Spokesmen for the company's corporate headquarters, still located in the 60-story brick "Cathedral of Commerce" that F.W. Woolworth built in 1913, noted that 100 general merchandise stores throughout the nation will be converted to athletic and specialty retail shops, but the Las Vegas stores "probably will not" be among them.
Among the employees who will be laid off are 22 full- and part-time workers at the Fremont Street store and 68 workers at the Maryland Parkway store.
"I can't believe the stores are closing," said Lezlie Greco of Las Vegas. "How can you have a Boulevard Mall without Woolworth?"
Greco said she remembers riding her bicycle to a Woolworth dime store as a child growing up in Oregon.
"It's too bad," said Pearl McDermott, a clerk at the Boulevard Mall store. "They're good to me at this store, and I hate to seem close."
Another clerk, who asked to remain anonymous, said some employees have been working at the Boulevard Mall store for more than 25 years.
"Marcie's one of them," the clerk said. "She's the nicest lady.
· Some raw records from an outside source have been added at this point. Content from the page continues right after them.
/-- A reply's completion with no held frame, after the event that built the reply. -/
theorem replyComplete_since {s u : State} (hs : u.stopped = false) (he : u.link.held = none)
    {g : State → State} (hg : ∀ v : State, v.link = u.link → replyDone v = nextRequest (g v)) (hl : ∀ v, (g v).link = v.link) (again : Bool) :
    ∃ b, exec (.replyComplete again) (s.since u)
      = .next { g ((s.since u).withSvc again) with link := { u.link with handling := none }, before := b } := by
  let v := (s.since u).withSvc again
  have done : replyDone v = { g v with link := { u.link with handling := none } } := by
    rw [hg v rfl, nextRequest_empty (by rw [hl]; exact he), hl]
    rfl
  exact ⟨_, lineEvent_leaves (s := s.since u) hs done⟩

/-- Settles O54: the reply of NOTICE_TAKE and of HISTORY_READ, and its completion with no held frame. -/
theorem noticesAndHistoryAreTaken : Obligations.NoticesAndHistoryAreTaken := by
  intro svc tag s h he w
  refine ⟨fun hn => ?notices, fun hr hc => ?history⟩
  case notices =>
    intro u
    refine ⟨exec_answers rfl h trivial rfl, fun again => ?_⟩
    obtain ⟨b, hb⟩ := replyComplete_since (s := s) (u := u) (g := noticesTaken) h.1 he
      (fun v hv => replyDone_handling (congrArg Link.handling hv)) (fun v => rfl) again
    exact ⟨_, hb, filter_marked (fun n => rfl) hn 4, rfl⟩
  case history =>
    intro k n
    have len : (carriedHistory k).length = n := carriedHistory_length k
    refine ⟨{ w with meter := { s.meter with history := k.carried } }, rfl, ?_⟩
    intro u
    have taken : takeRequest tag w .historyRead = ({ w with meter := { s.meter with history := k.carried } },
        { status := .ok, body := historyBody s, completion := .historyRead n k.gap }) := by
      rw [← len]
      rfl
    refine ⟨exec_answers rfl h trivial taken, fun again => ?_⟩
    obtain ⟨b, hb⟩ := replyComplete_since (s := s) (u := u) (g := historyTaken n k.gap) h.1 he
      (fun v hv => replyDone_handling (congrArg Link.handling hv)) (fun v => rfl) again
    obtain ⟨ring, cursor, gap⟩ := readDone_carried hr hc
    rw [len] at ring cursor gap
    exact ⟨_, hb, ring, cursor, gap, rfl⟩

end Sys2Proof.Machine

/-! What the owners of a setting keep when they take its new value, and the requests that clear and restore: O55. -/

namespace Sys2Proof.Machine

set_option Elab.async false

/-! ### Recovery passes and mode changes keep what is calm (R54, R82) -/

section
variable {s t u : State}

theorem calm_recoverChangeover (c : Changeover) (x : Pos) (s : State) : (recoverChangeover c x s).calm = s.calm := by
  unfold recoverChangeover
  repeat' split
  all_goals simp only [calm_askMove, calm_update]

theorem calm_recoverRegeneration (k : Tank) (x : Pos) (s : State) : (recoverRegeneration k x s).calm = s.calm := by
  unfold recoverRegeneration
  dsimp only
  repeat' split
  all_goals simp only [calm_askMove, calm_stepArrival, calm_enterOtherStep]

theorem calm_recoverService (x : Pos) (s : State) : (recoverService x s).calm = s.calm := by
  unfold recoverService
  dsimp only
  repeat' split
  all_goals simp only [calm_commission, calm_askMove]

theorem calm_recoveryPass (s : State) : (recoveryPass s).calm = s.calm := by
  unfold recoveryPass
  repeat' split
  all_goals simp only [calm_recoverChangeover, calm_askMove, calm_recoverRegeneration, calm_recoverService]

theorem calm_modeChange (s : State) : (modeChange s).calm = s.calm := by
  unfold modeChange
  split
  · exact (calm_recoveryPass _).trans (calm_update s s.cap _ s.seq s.line s.brine s.filter s.notices s.pins)
  · exact calm_applyManual s

/-! ### What the owner of a setting keeps (R175) -/

/-- What every owner keeps when it takes a new value: the settings, the counter, the supply, the pods, and the Metering Unit but for its
meters. -/
structure Owned (s t : State) : Prop where
  settings : t.settings = s.settings
  clock : t.clock = s.clock
  supply : t.supply = s.supply
  pods : t.pods = s.pods
  meter : ∃ m, t.meter = { s.meter with meters := m }

theorem Owned.refl (s : State) : Owned s s := ⟨rfl, rfl, rfl, rfl, _, rfl⟩

theorem Owned.trans (h : Owned s t) (h' : Owned t u) : Owned s u where
  settings := h'.settings.trans h.settings
  clock := h'.clock.trans h.clock
  supply := h'.supply.trans h.supply
  pods := h'.pods.trans h.pods
  meter := by
    obtain ⟨m, hm⟩ := h.meter
    obtain ⟨m', hm'⟩ := h'.meter
    exact ⟨m', by rw [hm', hm]⟩

theorem Owned.of_latches (h : Latches s t) : Owned s t := ⟨h.settings, h.clock, h.supply, h.pods, _, h.meter⟩

theorem Owned.of_calm (h : t.calm = s.calm) : Owned s t := .of_latches (.of_calm h)

theorem Owned.of_sequenced (h : Sequenced s t) : Owned s t := by
  refine ⟨h.settings, h.clock, h.supply, ?_, _, h.meter⟩
  rw [h.others]

theorem Owned.totals (h : Owned s t) : t.meter.totals = s.meter.totals := by
  obtain ⟨m, hm⟩ := h.meter
  rw [hm]

end

/-! ### A resin volume (R28, R81) -/

section
variable (k : Tank) (s : State)

theorem sequenced_resetLearning : Sequenced s (resetLearning k s) := ⟨rfl⟩

theorem sequenced_disableCapacity : Sequenced s (disableCapacity k s) := ⟨rfl⟩

theorem sequenced_waitingChangeover (ready : Bool) : Sequenced s (waitingChangeover k ready s) := by
  unfold waitingChangeover
  dsimp only
  refine .ite (fun _ => ?_) fun _ => .refl s
  have posted : Sequenced s (if ready then post1 .changeoverPending (.tank k.other) (serviceCode (s.tank k).service) s else s) :=
    .ite (fun _ => sequenced_post1 _ _ _ s) fun _ => .refl s
  exact .ite (fun _ => posted.trans (sequenced_forceUrgent k _)) fun _ => posted

theorem sequenced_madeExhausted : Sequenced s (madeExhausted k s) :=
  ((sequenced_changeTank k _ s).trans (sequenced_askProjection k _)).trans (sequenced_waitingChangeover k _ _)

theorem sequenced_madeDisabled : Sequenced s (madeDisabled k s) :=
  ((((sequenced_withdrawRegen k s).trans (sequenced_changeTank k _ _)).trans (sequenced_disableCapacity k _)).trans
    (sequenced_requestDoneIf _ _ _ _ _ _)).trans (sequenced_waitingChangeover k _ _)

theorem sequenced_vrChanged (v : Nat) : Sequenced s (vrChanged k v s) := by
  have learned := sequenced_resetLearning k s
  unfold vrChanged
  dsimp only
  repeat' split
  all_goals first
    | exact learned
    | exact learned.trans (sequenced_madeDisabled k _)
    | exact learned.trans (sequenced_madeExhausted k _)

theorem withdrawRegen_brine : (withdrawRegen k s).brine = s.brine ∧ (withdrawRegen k s).disc = s.disc := by
  unfold withdrawRegen
  dsimp only
  repeat' split
  all_goals exact ⟨rfl, rfl⟩

end

/-! ### Every owner (R175) -/

section
variable (s : State)

theorem Owned.ite {s a b : State} {c : Prop} [Decidable c] (ha : Owned s a) (hb : Owned s b) : Owned s (if c then a else b) := by
  split
  · exact ha
  · exact hb

theorem probeFaultGone_others (k : Tank) : ∃ r f, probeFaultGone k s = { s with cap := { s.cap with probeFault := r }, faults := f } := by
  unfold probeFaultGone
  split
  · exact ⟨_, _, rfl⟩
  · exact ⟨s.cap.probeFault, s.faults, rfl⟩

theorem owned_probeDepthChanged : Owned s (probeDepthChanged s) := by
  have gone (k : Tank) (v : State) : Owned v (probeFaultGone k v) := by
    obtain ⟨r, f, h⟩ := probeFaultGone_others v k
    rw [h]
    exact ⟨rfl, rfl, rfl, rfl, _, rfl⟩
  have cleared : Owned s { s with cap := { s.cap with runs := ⟨0, 0⟩ } } := ⟨rfl, rfl, rfl, rfl, _, rfl⟩
  exact .ite ((cleared.trans (gone .a _)).trans (gone .b _)) cleared

theorem owned_evaluateSaltMass : Owned s (evaluateSaltMass s) := .of_sequenced (brining_evaluateSaltMass s).sequenced

theorem owned_sensorFittedChanged : Owned s (sensorFittedChanged s) := by
  have gone : Owned s (if s.brine.saltFault then
      faultGone .saltSensor .none { s with brine := { s.brine with saltFault := false } } else s) :=
    .ite ⟨rfl, rfl, rfl, rfl, _, rfl⟩ (.refl s)
  exact .ite (.refl s) (gone.trans (owned_evaluateSaltMass _))

theorem owned_capacityClamp : Owned s (capacityClamp s) :=
  Owned.trans (t := { s with brine := { s.brine with inventory := min s.brine.inventory (saltCapacity s) } }) ⟨rfl, rfl, rfl, rfl, _, rfl⟩
    (.of_sequenced (brining_inventoryChanged _ _).sequenced)

theorem owned_leakModeChanged : Owned s (leakModeChanged s) := .ite ⟨rfl, rfl, rfl, rfl, _, rfl⟩ (.refl s)

theorem owned_leakActionTaken : Owned s (leakActionTaken s) :=
  .ite (.ite (.of_latches (latches_addReason .trip s)) (.refl s)) (.of_latches (latches_removeReason .trip s))

theorem owned_lowBatteryTaken : Owned s (lowBatteryTaken s) :=
  .ite (.ite (.of_latches (latches_addReason .lowBattery s)) (.refl s)) (.of_latches (latches_removeReason .lowBattery s))

/-- What the owner of any setting keeps (R175). -/
theorem owned_settingTaken (id : Nat) (changed : Bool) : Owned s (settingTaken id changed s) := by
  have when {a : State} (h : Owned s a) : Owned s (if changed then a else s) := .ite h (.refl s)
  unfold settingTaken
  dsimp only
  split
  · exact when (.of_sequenced (sequenced_vrChanged .a s _))
  · exact when (.of_sequenced (sequenced_vrChanged .b s _))
  · exact when ⟨rfl, rfl, rfl, rfl, _, rfl⟩
  · exact when ⟨rfl, rfl, rfl, rfl, _, rfl⟩
  · exact when (owned_probeDepthChanged s)
  · exact when (owned_sensorFittedChanged s)
  · exact when (owned_capacityClamp s)
  · exact ⟨rfl, rfl, rfl, rfl, _, rfl⟩
  · exact ⟨rfl, rfl, rfl, rfl, _, rfl⟩
  · exact ⟨rfl, rfl, rfl, rfl, _, rfl⟩
  · exact .of_calm (calm_modeChange s)
  · exact when (.of_calm (calm_filterEvaluate s))
  · exact when (.of_calm (calm_filterEvaluate s))
  · exact when (owned_leakModeChanged s)
  · exact owned_leakActionTaken s
  · exact owned_lowBatteryTaken s
  · exact when (owned_evaluateSaltMass s)
  · exact .refl s

/-- Every owner's part of a restore (R178). -/
theorem owned_settingsRestored (svc : Bool) (old : Settings) : Owned s (settingsRestored svc old s) := by
  unfold settingsRestored
  generalize restoredIds svc = ids
  induction ids generalizing s with
  | nil => exact .refl s
  | cons id ids ih =>
    rw [List.foldl_cons]
    exact (owned_settingTaken s id _).trans (ih _)

/-! ### What reaches the Brine Monitor's records -/

theorem defer_brine (k : Tank) (r : DeferReason) : (defer k r s).brine = s.brine := by
  unfold defer
  dsimp only
  split <;> rfl

theorem applyManual_brine : (applyManual s).brine = s.brine := by
  have one (k : Tank) (v : State) : (if ((withdrawRegen k v).tank k).service = .exhausted then defer k .manual (withdrawRegen k v)
      else withdrawRegen k v).brine = v.brine := by
    split
    · exact (defer_brine _ _ _).trans (withdrawRegen_brine k v).1
    · exact (withdrawRegen_brine k v).1
  unfold applyManual
  split
  · exact (one .b _).trans (one .a _)
  · rfl

/-- The first step of a regeneration concerns no brine (R70, R71). -/
theorem stepArrival_backwash (k : Tank) (h : (s.tank k).step = some .backwash) : (stepArrival k .backwash s).brine = s.brine := by
  unfold stepArrival
  dsimp only
  rw [if_pos h]
  split
  · exact changeTank_brine k _ s
  · exact changeTank_brine k _ s

end

section
variable {s : State}

theorem discRequest_tank (p : Pos) (k : Tank) (s : State) : (discRequest p s).tank k = s.tank k := by
  unfold discRequest
  split <;> rfl

theorem askStepMove_backwash (k : Tank) (h : (s.tank k).step = some .backwash) : (askStepMove k .backwash s).brine = s.brine := by
  have asked : ((discRequest (stepPosition k .backwash) s).tank k).step = some .backwash := by rw [discRequest_tank, h]
  unfold askStepMove
  dsimp only
  split
  · rw [applyManual_brine, stepArrival_backwash _ k asked, discRequest_brine]
  · exact discRequest_brine _ s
It's going to be real hard for her to find another job."
A Woolworth spokesman said the company would try to place as many dime store employees as possible at positions in specialty and apparel shops.
"There will also be severance packages and unemployment," the spokesman said.
At the downtown Las Vegas dime store, most customers seemed unaware they are among the last in a nearly half-century-long merchandising tradition on Fremont Street.
"It's a great place," said Anthony Dinato, a vacationer from New York City. "Where else can you buy portable fans, toothpaste and pillows at the same location?"
The Fremont Street store is typical of many older Woolworth dime stores in that only half of the indoor space -- about 10,000 square feet -- is used as a selling area. The other half is used for stock and office space.
The lunch counters -- a century-old Woolworth tradition -- are long since gone from the Fremont Street and Boulevard Mall stores.
There is no place to eat at the Fremont Street store, and at the Boulevard store, instead of an intimate lunch counter, there is now Down Home Country Cooking, a full-service restaurant with a separate entrance.
Generations ago, Woolworth lunch counters provided a hot meal and a chance for hungry shoppers to rest their feet.
They are also a part of history.
In the 1960s, when four black students were denied lunch at the Woolworth lunch counter in Greensboro, N.C., a 50-city protest erupted, and Woolworth eventually changed its discriminatory practices.
Years earlier, hiring practices at the lunch counter of the Fremont Street Woolworth store sparked one of the city's first Culinary Union pickets.
"I suppose it was because nonunion workers were hired at the lunch counter," Millman said. "The union picketed the store for a year and a half, all through 1948, finally ending the picket in June 1949."
Still, many people crossed the picket line to shop at the Woolworth store and to eat at the lunch counter.
"The lunch counter was all electric," Millman said, "and everyone was excited about that."
THE ASSOCIATED PRESS contributed to this report.